§ PROBLEM REQUIREMENTS
Return only that part of the material below which starts with the line containing "if b.kind = 0" and goes on through the line containing "let at_ := s.cycle", restated exactly.

§ THE DATA
━━━━━━━━━━━━━━━━━━━━━━━━━━━━━━
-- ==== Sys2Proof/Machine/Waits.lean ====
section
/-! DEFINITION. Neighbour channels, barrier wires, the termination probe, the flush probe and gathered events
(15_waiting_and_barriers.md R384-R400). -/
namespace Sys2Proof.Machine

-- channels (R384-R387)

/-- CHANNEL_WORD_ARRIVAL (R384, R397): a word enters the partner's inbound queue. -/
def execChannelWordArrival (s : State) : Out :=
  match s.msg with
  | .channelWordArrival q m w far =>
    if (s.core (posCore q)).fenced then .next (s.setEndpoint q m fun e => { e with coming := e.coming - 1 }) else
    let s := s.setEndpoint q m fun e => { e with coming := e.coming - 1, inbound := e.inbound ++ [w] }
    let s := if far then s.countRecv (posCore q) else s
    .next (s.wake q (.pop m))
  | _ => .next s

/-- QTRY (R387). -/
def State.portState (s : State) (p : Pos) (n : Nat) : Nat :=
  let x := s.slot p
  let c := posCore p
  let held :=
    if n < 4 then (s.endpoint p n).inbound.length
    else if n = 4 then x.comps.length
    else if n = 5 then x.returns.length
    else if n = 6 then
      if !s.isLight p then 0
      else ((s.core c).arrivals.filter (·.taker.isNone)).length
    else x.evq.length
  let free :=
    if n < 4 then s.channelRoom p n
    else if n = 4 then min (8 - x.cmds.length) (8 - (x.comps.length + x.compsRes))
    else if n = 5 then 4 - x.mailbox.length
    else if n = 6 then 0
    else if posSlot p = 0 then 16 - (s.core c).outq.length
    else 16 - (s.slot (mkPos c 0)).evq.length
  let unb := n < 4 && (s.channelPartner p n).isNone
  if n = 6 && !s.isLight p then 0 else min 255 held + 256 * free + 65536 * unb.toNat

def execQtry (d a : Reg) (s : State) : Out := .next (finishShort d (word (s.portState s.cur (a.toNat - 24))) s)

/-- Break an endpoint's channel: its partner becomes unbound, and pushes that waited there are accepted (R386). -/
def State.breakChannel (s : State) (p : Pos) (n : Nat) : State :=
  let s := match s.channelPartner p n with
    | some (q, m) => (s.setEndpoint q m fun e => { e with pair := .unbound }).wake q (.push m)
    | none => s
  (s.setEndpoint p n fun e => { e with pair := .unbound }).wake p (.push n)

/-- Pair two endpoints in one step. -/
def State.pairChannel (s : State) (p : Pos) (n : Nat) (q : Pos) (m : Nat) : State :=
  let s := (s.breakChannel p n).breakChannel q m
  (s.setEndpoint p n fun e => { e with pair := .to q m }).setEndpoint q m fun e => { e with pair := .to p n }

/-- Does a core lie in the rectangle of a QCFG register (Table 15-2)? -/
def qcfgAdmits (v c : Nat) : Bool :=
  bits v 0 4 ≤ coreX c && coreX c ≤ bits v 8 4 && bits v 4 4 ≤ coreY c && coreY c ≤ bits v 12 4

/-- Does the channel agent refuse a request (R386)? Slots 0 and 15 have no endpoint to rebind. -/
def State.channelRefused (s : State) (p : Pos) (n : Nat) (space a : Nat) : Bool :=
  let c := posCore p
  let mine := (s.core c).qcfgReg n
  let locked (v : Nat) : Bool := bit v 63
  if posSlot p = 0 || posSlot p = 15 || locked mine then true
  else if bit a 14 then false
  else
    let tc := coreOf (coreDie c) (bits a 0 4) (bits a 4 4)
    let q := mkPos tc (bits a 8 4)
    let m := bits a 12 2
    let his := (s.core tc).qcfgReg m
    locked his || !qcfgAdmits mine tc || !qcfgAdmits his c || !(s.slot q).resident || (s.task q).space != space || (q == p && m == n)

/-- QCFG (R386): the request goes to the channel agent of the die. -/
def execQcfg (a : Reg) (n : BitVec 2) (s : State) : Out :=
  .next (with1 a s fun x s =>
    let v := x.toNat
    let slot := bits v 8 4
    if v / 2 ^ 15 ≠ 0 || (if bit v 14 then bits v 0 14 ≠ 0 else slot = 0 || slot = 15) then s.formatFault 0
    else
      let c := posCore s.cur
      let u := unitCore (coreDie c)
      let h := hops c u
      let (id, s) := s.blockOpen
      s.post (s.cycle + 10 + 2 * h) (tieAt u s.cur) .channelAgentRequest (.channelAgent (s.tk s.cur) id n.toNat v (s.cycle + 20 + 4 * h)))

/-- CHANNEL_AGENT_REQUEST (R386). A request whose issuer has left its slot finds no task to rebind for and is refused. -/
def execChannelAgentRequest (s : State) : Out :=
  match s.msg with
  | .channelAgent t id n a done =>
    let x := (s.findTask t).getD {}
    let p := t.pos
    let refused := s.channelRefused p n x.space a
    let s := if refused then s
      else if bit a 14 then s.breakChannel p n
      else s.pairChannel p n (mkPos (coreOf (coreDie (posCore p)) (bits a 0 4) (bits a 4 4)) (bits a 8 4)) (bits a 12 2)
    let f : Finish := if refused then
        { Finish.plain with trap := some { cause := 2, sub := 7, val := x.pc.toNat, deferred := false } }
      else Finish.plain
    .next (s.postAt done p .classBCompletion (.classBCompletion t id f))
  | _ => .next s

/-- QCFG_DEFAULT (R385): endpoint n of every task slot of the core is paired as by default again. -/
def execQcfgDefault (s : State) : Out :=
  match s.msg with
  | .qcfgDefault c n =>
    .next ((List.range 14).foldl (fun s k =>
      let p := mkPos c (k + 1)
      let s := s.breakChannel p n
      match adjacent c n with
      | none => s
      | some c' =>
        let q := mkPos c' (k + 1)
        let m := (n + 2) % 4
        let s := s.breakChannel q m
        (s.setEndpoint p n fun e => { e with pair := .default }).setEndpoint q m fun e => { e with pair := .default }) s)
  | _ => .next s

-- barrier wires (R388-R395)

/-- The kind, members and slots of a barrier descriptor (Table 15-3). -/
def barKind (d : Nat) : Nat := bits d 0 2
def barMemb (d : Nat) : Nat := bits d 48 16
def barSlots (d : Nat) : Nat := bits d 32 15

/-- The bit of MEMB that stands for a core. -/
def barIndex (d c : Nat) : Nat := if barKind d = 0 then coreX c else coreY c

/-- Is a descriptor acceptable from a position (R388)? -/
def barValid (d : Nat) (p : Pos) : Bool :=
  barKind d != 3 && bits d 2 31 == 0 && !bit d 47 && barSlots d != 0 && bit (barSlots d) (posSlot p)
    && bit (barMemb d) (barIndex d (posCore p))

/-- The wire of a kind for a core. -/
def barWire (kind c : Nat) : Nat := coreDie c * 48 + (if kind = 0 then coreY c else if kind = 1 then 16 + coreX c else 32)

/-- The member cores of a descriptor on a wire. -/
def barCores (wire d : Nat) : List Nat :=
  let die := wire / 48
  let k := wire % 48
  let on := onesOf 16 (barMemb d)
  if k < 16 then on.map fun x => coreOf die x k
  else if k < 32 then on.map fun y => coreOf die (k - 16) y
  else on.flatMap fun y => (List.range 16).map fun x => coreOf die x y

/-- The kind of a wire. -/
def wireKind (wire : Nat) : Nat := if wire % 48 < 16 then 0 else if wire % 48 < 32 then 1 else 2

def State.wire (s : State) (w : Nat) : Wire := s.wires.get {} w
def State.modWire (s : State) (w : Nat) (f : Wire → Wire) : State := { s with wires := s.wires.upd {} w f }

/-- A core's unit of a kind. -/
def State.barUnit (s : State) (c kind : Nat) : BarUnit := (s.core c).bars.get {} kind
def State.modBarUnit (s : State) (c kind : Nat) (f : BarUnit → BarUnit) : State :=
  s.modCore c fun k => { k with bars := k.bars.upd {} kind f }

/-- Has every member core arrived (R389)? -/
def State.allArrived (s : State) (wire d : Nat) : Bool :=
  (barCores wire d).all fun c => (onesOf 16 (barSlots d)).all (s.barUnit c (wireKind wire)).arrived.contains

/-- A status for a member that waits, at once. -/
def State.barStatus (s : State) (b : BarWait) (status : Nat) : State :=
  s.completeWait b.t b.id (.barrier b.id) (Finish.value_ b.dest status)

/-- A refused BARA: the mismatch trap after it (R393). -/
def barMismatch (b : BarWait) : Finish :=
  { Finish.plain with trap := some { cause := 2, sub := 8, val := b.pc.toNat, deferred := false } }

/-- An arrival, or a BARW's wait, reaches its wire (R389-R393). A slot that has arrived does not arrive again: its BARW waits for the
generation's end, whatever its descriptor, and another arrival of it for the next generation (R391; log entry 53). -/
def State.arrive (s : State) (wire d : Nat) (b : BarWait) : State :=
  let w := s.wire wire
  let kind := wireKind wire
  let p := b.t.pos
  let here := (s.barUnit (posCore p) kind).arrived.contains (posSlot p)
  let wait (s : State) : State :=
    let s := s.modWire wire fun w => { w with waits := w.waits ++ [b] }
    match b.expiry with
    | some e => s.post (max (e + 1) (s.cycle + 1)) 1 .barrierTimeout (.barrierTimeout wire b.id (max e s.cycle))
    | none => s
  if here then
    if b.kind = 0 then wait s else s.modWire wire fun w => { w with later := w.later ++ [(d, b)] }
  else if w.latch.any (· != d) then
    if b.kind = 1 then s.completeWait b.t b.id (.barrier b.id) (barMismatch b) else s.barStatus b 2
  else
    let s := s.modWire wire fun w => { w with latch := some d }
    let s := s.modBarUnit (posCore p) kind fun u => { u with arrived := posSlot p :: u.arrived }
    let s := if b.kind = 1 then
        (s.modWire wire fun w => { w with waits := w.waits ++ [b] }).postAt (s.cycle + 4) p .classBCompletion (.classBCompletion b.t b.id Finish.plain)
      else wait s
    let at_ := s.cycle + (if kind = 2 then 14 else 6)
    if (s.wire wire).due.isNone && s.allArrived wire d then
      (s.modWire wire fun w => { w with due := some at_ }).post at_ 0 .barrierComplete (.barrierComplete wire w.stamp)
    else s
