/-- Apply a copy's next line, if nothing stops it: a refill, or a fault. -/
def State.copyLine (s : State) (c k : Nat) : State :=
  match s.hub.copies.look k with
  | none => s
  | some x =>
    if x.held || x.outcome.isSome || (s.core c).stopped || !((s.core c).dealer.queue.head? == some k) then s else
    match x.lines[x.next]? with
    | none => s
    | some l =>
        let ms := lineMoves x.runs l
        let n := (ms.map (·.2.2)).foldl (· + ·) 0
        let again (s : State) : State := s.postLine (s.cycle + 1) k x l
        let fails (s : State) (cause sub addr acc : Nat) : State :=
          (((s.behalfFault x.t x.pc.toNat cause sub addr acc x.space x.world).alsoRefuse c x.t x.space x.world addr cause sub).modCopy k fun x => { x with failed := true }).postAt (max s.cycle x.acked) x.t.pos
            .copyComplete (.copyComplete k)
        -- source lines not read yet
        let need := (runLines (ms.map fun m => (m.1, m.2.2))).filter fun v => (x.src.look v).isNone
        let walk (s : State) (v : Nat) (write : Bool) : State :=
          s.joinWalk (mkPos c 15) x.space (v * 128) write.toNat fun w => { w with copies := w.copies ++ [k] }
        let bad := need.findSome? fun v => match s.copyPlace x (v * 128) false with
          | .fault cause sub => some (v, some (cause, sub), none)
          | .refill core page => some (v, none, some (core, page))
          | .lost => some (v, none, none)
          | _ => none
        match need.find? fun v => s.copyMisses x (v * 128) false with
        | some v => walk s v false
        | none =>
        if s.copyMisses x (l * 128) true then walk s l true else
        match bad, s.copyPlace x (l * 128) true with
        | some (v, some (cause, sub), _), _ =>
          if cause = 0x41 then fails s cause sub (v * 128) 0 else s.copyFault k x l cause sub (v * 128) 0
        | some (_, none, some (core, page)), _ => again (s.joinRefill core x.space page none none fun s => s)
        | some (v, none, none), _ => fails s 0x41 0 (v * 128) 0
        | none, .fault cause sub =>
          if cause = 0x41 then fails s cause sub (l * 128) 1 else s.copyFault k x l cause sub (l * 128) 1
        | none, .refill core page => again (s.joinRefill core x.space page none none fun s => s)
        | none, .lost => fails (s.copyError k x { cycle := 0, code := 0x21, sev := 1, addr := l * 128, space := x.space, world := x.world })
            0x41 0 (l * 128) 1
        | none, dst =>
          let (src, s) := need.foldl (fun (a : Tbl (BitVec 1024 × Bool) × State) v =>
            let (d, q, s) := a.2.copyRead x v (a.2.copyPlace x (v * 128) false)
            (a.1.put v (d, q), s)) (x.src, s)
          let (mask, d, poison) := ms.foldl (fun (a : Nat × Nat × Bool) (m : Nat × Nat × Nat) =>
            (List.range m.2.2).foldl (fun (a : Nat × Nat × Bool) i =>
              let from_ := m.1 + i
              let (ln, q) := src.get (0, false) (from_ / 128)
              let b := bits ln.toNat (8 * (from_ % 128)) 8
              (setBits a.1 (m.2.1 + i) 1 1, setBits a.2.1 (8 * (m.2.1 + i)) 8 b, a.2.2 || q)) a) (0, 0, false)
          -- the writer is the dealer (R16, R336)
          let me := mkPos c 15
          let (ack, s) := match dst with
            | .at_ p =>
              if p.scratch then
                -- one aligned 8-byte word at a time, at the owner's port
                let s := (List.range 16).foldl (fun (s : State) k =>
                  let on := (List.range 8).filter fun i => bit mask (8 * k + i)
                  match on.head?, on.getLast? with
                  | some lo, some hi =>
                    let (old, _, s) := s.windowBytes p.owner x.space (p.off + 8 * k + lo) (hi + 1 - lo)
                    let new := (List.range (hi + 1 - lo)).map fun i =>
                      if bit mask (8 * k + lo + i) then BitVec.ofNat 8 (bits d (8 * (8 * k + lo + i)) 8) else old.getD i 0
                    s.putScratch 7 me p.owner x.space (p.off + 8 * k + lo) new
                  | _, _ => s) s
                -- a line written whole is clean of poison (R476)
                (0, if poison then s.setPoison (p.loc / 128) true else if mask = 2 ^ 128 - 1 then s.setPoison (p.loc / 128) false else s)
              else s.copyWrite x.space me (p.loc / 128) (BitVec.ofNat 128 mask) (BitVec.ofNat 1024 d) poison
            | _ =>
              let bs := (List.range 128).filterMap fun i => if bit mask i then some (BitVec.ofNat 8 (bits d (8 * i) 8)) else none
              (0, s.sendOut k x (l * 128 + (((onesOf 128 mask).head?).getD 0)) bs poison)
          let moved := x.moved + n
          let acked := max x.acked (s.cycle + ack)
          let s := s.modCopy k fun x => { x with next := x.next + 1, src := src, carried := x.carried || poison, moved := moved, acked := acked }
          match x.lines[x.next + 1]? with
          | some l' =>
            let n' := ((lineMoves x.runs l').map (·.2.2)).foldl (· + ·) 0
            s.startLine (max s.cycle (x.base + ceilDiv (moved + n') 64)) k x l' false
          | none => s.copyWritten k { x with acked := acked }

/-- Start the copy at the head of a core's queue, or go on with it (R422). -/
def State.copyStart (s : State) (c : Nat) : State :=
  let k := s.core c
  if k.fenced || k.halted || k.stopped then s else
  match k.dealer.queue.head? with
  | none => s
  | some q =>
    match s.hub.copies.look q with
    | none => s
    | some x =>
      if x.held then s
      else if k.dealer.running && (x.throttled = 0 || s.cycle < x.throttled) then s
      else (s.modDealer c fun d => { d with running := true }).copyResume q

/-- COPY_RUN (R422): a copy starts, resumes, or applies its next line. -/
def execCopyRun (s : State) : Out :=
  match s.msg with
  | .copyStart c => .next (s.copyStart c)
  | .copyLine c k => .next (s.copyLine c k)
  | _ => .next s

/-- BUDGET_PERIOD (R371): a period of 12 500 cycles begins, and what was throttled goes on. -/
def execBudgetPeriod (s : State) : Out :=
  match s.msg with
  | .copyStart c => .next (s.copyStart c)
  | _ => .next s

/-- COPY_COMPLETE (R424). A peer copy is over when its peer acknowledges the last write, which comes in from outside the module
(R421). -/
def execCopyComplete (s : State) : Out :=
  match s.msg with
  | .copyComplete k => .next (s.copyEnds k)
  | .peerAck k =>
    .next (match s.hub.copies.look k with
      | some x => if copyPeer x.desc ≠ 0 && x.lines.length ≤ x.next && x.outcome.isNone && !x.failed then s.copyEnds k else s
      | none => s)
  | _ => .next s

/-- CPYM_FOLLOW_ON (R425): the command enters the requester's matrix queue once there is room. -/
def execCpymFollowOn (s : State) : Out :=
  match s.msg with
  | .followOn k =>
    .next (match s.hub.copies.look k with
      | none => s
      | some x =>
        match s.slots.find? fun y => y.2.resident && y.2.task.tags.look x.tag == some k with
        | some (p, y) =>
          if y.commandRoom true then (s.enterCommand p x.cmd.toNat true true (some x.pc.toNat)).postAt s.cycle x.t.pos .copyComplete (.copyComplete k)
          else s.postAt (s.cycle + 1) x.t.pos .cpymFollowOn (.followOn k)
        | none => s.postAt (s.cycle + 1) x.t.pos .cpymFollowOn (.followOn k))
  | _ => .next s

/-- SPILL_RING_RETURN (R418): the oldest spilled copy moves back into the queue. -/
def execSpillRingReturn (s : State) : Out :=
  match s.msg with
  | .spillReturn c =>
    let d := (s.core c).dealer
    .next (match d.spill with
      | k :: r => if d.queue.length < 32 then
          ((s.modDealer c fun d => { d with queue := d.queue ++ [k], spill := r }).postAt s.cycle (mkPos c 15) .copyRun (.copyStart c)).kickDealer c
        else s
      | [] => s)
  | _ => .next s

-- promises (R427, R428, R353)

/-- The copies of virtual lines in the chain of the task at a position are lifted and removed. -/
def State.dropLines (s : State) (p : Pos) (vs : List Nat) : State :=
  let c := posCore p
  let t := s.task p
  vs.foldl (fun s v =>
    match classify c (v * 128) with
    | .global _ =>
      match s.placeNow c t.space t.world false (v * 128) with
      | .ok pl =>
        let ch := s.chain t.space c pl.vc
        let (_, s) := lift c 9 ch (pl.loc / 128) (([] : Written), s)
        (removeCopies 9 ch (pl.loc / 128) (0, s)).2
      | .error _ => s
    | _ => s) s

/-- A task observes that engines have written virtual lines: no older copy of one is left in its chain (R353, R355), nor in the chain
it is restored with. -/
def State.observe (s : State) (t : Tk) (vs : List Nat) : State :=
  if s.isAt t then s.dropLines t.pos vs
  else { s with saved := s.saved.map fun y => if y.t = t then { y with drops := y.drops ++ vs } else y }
━━━━━━━━━━━━━━━━━━━━━━━━━━━━━━
§ ANSWER SPACE
    if b.kind = 0 then wait s else s.modWire wire fun w => { w with later := w.later ++ [(d, b)] }
  else if w.latch.any (· != d) then
    if b.kind = 1 then s.completeWait b.t b.id (.barrier b.id) (barMismatch b) else s.barStatus b 2
  else
    let s := s.modWire wire fun w => { w with latch := some d }
    let s := s.modBarUnit (posCore p) kind fun u => { u with arrived := posSlot p :: u.arrived }
    let s := if b.kind = 1 then
        (s.modWire wire fun w => { w with waits := w.waits ++ [b] }).postAt (s.cycle + 4) p .classBCompletion (.classBCompletion b.t b.id Finish.plain)
      else wait s
    let at_ := s.cycle + (if kind = 2 then 14 else 6)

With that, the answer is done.